Christina Milletti, associate professor of English
University at Buffalo

BUFFALO, N.Y. – The Exhibit X Fiction Series sponsored by the University at Buffalo Department of English will present a free public reading of “I’d Like,” the first translated work by award-winning Greek novelist and short story writer Amanda Michalopoulou at 7 p.m. on April 10 at Hallwalls Cinema, 341 Delaware Ave. There is free parking on site.

Michalopoulou is the author of six novels, three short story collections, and a successful series of children’s books. One of Greece’s leading contemporary writers, she has won the country’s highest literary awards, including the Revmata Prize, the Diavazo Award and the Prize of Athens Academy, and has been nominated to and won several U.S.-based awards as well.

“I’d Like” was nominated for the Best Translated Book Award (a BTBA) and won the International Literature Prize from the National Endowment for the Arts. It has been described by writer George Fragopoulos as a “metafictional work reminiscent of Calvino and Borges.”

“In all of Michalopoulou’s work, we are presented with a constellation of unusual stories, characterized as much by lyrical and hypnotic prose as by their movement between languages, peoples and places,” says Christina Milletti, associate professor of English at UB and the director of the Exhibit X series.
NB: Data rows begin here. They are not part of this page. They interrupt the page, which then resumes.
-- ==== Sys2Proof/Laws/KeptChurn.lean ====
section
/-! SUPPORT. Laws/KeptChurn.lean: the operations of Machine/Churn.lean answer states that have been kept (Safety.lean). -/

namespace Sys2Proof.Machine
open Sys2Proof

theorem kept_modLn {s0 : State} (a0 : State) (a1 : Nat) (a2 : LaneSt → LaneSt) (ha0 : Kept s0 a0) : Kept s0 (State.modLn a0 a1 a2) := by
  delta State.modLn
  exact Kept.upd ha0 rfl rfl rfl rfl rfl rfl rfl

theorem kept_modHf {s0 : State} (a0 : State) (a1 : Nat) (a2 : HalfSt → HalfSt) (ha0 : Kept s0 a0) : Kept s0 (State.modHf a0 a1 a2) := by
  delta State.modHf
  exact Kept.upd ha0 rfl rfl rfl rfl rfl rfl rfl

theorem kept_stat {s0 : State} (a0 : State) (a1 : Nat) (a2 : Nat) (a3 : Nat) (ha0 : Kept s0 a0) : Kept s0 (State.stat a0 a1 a2 a3) := by
  delta State.stat
  exact Kept.ite ha0 (kept_odPut _ _ _ _ ha0)

theorem kept_laneReq {s0 : State} (a0 : State) (a1 : LaneReq) (ha0 : Kept s0 a0) : Kept s0 (State.laneReq a0 a1) := by
  delta State.laneReq
  exact kept_modHf _ _ _ ha0

theorem kept_execLaneRequest {s0 : State} (a0 : Fin 33) (a1 : Fin 4) (a2 : Bool) (a3 : State) (ha3 : Kept s0 a3) : KeptR s0 (execLaneRequest a0 a1 a2 a3) := by
  delta execLaneRequest
  exact KeptR.next (Kept.ite ha3 (kept_laneReq _ _ ha3))

theorem kept_passPtr {s0 : State} (a0 : State) (a1 : Nat) (ha0 : Kept s0 a0) : Kept s0 (State.passPtr a0 a1) := by
  delta State.passPtr
  exact kept_modHf _ _ _ ha0

theorem kept_grantJob {s0 : State} (a0 : State) (a1 : Nat) (a2 : Nat) (ha0 : Kept s0 a0) : Kept s0 (State.grantJob a0 a1 a2) := by
  delta State.grantJob
  split
  · exact ha0
  · extract_lets +onlyGivenNames -merge -useContext x0
    have h0 : Kept s0 x0 := by unfold x0; exact kept_modHf _ _ _ ha0
    clear_value x0
    exact kept_modLn _ _ _ (kept_passPtr _ _ h0)

theorem kept_grantGang {s0 : State} (a0 : State) (a1 : Nat) (ha0 : Kept s0 a0) : Kept s0 (State.grantGang a0 a1) := by
  delta State.grantGang
  extract_lets +onlyGivenNames -merge -useContext x0
  try clear_value x0
  split
  · exact ha0
  · extract_lets +onlyGivenNames -merge -useContext x1
    try clear_value x1
    extract_lets +onlyGivenNames -merge -useContext x2
    have h2 : Kept s0 x2 := by unfold x2; exact kept_modHf _ _ _ ha0
    clear_value x2
    extract_lets +onlyGivenNames -merge -useContext x3
    have h3 : Kept s0 x3 := by
      unfold x3
      refine Kept.foldl ?_ ?_
      · exact h2
      · intro y4 y5 hy4
        exact kept_wf _ _ _ _ _ (kept_wf _ _ _ _ _ (kept_passPtr _ _ hy4))
    clear_value x3
    exact kept_modLn _ _ _ h3

theorem kept_execLaneAllocate {s0 : State} (a0 : Fin 2) (a1 : State) (ha1 : Kept s0 a1) : KeptR s0 (execLaneAllocate a0 a1) := by
  delta execLaneAllocate
  exact KeptR.next (kept_grantGang _ _ (kept_grantJob _ _ _ (kept_grantJob _ _ _ ha1)))

theorem kept_attStart {s0 : State} (a0 : State) (a1 : Nat) (ha0 : Kept s0 a0) : Kept s0 (State.attStart a0 a1) := by
  delta State.attStart
  split
  · refine Kept.ite ?_ ?_
    · exact ha0
    · extract_lets +onlyGivenNames -merge -useContext x0
      try clear_value x0
      extract_lets +onlyGivenNames -merge -useContext x1
      try clear_value x1
      extract_lets +onlyGivenNames -merge -useContext x2
      have h2 : Kept s0 x2 := by unfold x2; exact kept_modLn _ _ _ ha0
      clear_value x2
      extract_lets +onlyGivenNames -merge -useContext x3
      have h3 : Kept s0 x3 := by unfold x3; exact kept_wf _ _ _ _ _ (kept_wf _ _ _ _ _ (kept_wf _ _ _ _ _ h2))
      clear_value x3
      exact Kept.ite (kept_modHf _ _ _ h3) h3
  · exact ha0

theorem kept_execDecodeAttemptStart {s0 : State} (a0 : Fin 64) (a1 : State) (ha1 : Kept s0 a1) : KeptR s0 (execDecodeAttemptStart a0 a1) := by
  delta execDecodeAttemptStart
  exact KeptR.next (kept_attStart _ _ ha1)

theorem kept_memberFree {s0 : State} (a0 : State) (a1 : Nat) (ha0 : Kept s0 a0) : Kept s0 (State.memberFree a0 a1) := by
  delta State.memberFree
  exact Kept.ite (kept_wf _ _ _ _ _ ha0) (Kept.ite (kept_wb _ _ _ _ _ (kept_wf _ _ _ _ _ (kept_wf _ _ _ _ _ ha0))) ha0)

theorem kept_attFree {s0 : State} (a0 : State) (a1 : Nat) (a2 : Att) (ha0 : Kept s0 a0) : Kept s0 (State.attFree a0 a1 a2) := by
  delta State.attFree
  extract_lets +onlyGivenNames -merge -useContext x0
  have h0 : Kept s0 x0 := by
    unfold x0
    refine Kept.foldl ?_ ?_
    · exact ha0
    · intro y1 y2 hy1
      exact kept_memberFree _ _ hy1
  clear_value x0
  extract_lets +onlyGivenNames -merge -useContext x3
  have h3 : Kept s0 x3 := by unfold x3; exact kept_modHf _ _ _ h0
  clear_value x3
  extract_lets +onlyGivenNames -merge -useContext x4
  try clear_value x4
  extract_lets +onlyGivenNames -merge -useContext x5
  have h5 : Kept s0 x5 := by unfold x5; exact kept_modLn _ _ _ h3
  clear_value x5
  refine Kept.ite ?_ ?_
  · extract_lets +onlyGivenNames -merge -useContext x6
    try clear_value x6
    extract_lets +onlyGivenNames -merge -useContext x7
    have h7 : Kept s0 x7 := by
      unfold x7
      refine Kept.foldl ?_ ?_
      · exact kept_modLn _ _ _ h5
      · intro y8 y9 hy8
        exact kept_laneReq _ _ hy8
    clear_value x7
    exact kept_wb _ _ _ _ _ (kept_wf _ _ _ _ _ (kept_wf _ _ _ _ _ h7))
  · exact kept_wf _ _ _ _ _ h5

theorem kept_attCount {s0 : State} (a0 : State) (a1 : Nat) (a2 : Att) (a3 : Nat) (a4 : Nat) (ha0 : Kept s0 a0) : Kept s0 (State.attCount a0 a1 a2 a3 a4) := by
  delta State.attCount
  extract_lets +onlyGivenNames -merge -useContext x0
  try clear_value x0
  extract_lets +onlyGivenNames -merge -useContext x1
  have h1 : Kept s0 x1 := by unfold x1; exact kept_cnt _ _ _ _ _ ha0
  clear_value x1
  extract_lets +onlyGivenNames -merge -useContext x2
  have h2 : Kept s0 x2 := by unfold x2; exact Kept.ite (kept_stat _ _ _ _ h1) h1
  clear_value x2
  extract_lets +onlyGivenNames -merge -useContext x3
  have h3 : Kept s0 x3 := by unfold x3; exact Kept.ite (kept_stat _ _ _ _ h2) h2
  clear_value x3
  exact kept_modSlot _ _ _ _ h3

theorem kept_capture {s0 : State} (a0 : State) (a1 : Nat) (a2 : Nat) (a3 : Nat) (ha0 : Kept s0 a0) : Kept s0 (State.capture a0 a1 a2 a3) := by
  delta State.capture
  extract_lets +onlyGivenNames -merge -useContext x0
  try clear_value x0
  refine Kept.ite ?_ ?_
  · exact ha0
  · extract_lets +onlyGivenNames -merge -useContext x1
    try clear_value x1
    extract_lets +onlyGivenNames -merge -useContext x2
    try clear_value x2
    split
    · exact ha0
    · exact Kept.ite (kept_cnt _ _ _ _ _ ha0) (kept_wb _ _ _ _ _ (kept_modSlot _ _ _ _ ha0))

theorem kept_slotDone {s0 : State} (a0 : State) (a1 : Nat) (a2 : Nat) (ha0 : Kept s0 a0) : Kept s0 (State.slotDone a0 a1 a2) := by
  delta State.slotDone
  exact Kept.ite ha0 (kept_freeRec _ _ _ ha0)

theorem kept_codeCount {s0 : State} (a0 : State) (a1 : Nat) (a2 : Nat) (a3 : Nat) (a4 : Nat) (ha0 : Kept s0 a0) : Kept s0 (State.codeCount a0 a1 a2 a3 a4) := by
  delta State.codeCount
  extract_lets +onlyGivenNames -merge -useContext x0
  have h0 : Kept s0 x0 := by unfold x0; exact Kept.ite (kept_stat _ _ _ _ ha0) ha0
  clear_value x0
  extract_lets +onlyGivenNames -merge -useContext x1
  have h1 : Kept s0 x1 := by
    unfold x1
    split
    · exact kept_stat _ _ _ _ h0
    · exact kept_stat _ _ _ _ h0
    · exact kept_stat _ _ _ _ h0
    · exact kept_stat _ _ _ _ h0
    · exact kept_stat _ _ _ _ h0
    · exact kept_stat _ _ _ _ h0
    · exact h0
  clear_value x1
  exact Kept.ite h1 (Kept.ite (kept_chReport _ _ _ _ _ h1) (Kept.ite (kept_chReport _ _ _ _ _ h1) h1))

theorem kept_toRebuild {s0 : State} (a0 : State) (a1 : SecCmd) (ha0 : Kept s0 a0) : Kept s0 (State.toRebuild a0 a1) := by
  delta State.toRebuild
  refine Kept.ite ?_ ?_
  · exact ha0
  · extract_lets +onlyGivenNames -merge -useContext x0
    try clear_value x0
    exact Kept.upd ha0 rfl rfl rfl rfl rfl rfl rfl

theorem kept_rebuildMore {s0 : State} (a0 : State) (a1 : Nat) (a2 : Nat) (ha0 : Kept s0 a0) : Kept s0 (State.rebuildMore a0 a1 a2) := by
  delta State.rebuildMore
  split
  · exact ha0
  · extract_lets +onlyGivenNames -merge -useContext x0
    try clear_value x0
    split
    · exact ha0
    · extract_lets +onlyGivenNames -merge -useContext x1
      have h1 : Kept s0 x1 := by unfold x1; exact Kept.upd ha0 rfl rfl rfl rfl rfl rfl rfl
      clear_value x1
      split
      · exact Kept.upd h1 rfl rfl rfl rfl rfl rfl rfl
      · exact h1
Because of her unerring cosmopolitanism, she says it’s no surprise that Michalopoulou has been described as “one of Greece's most innovative young story tellers.”

The Exhibit X Fiction Series invites an international guest to amplify their impressive roster of American writers. In 2012-13, the visitors were Lawrence Norfolk and Tom McCarthy, who shortly after his reading in Buffalo won Yale’s Windham-Campbell Literature Prize, which carries an award of $150,000.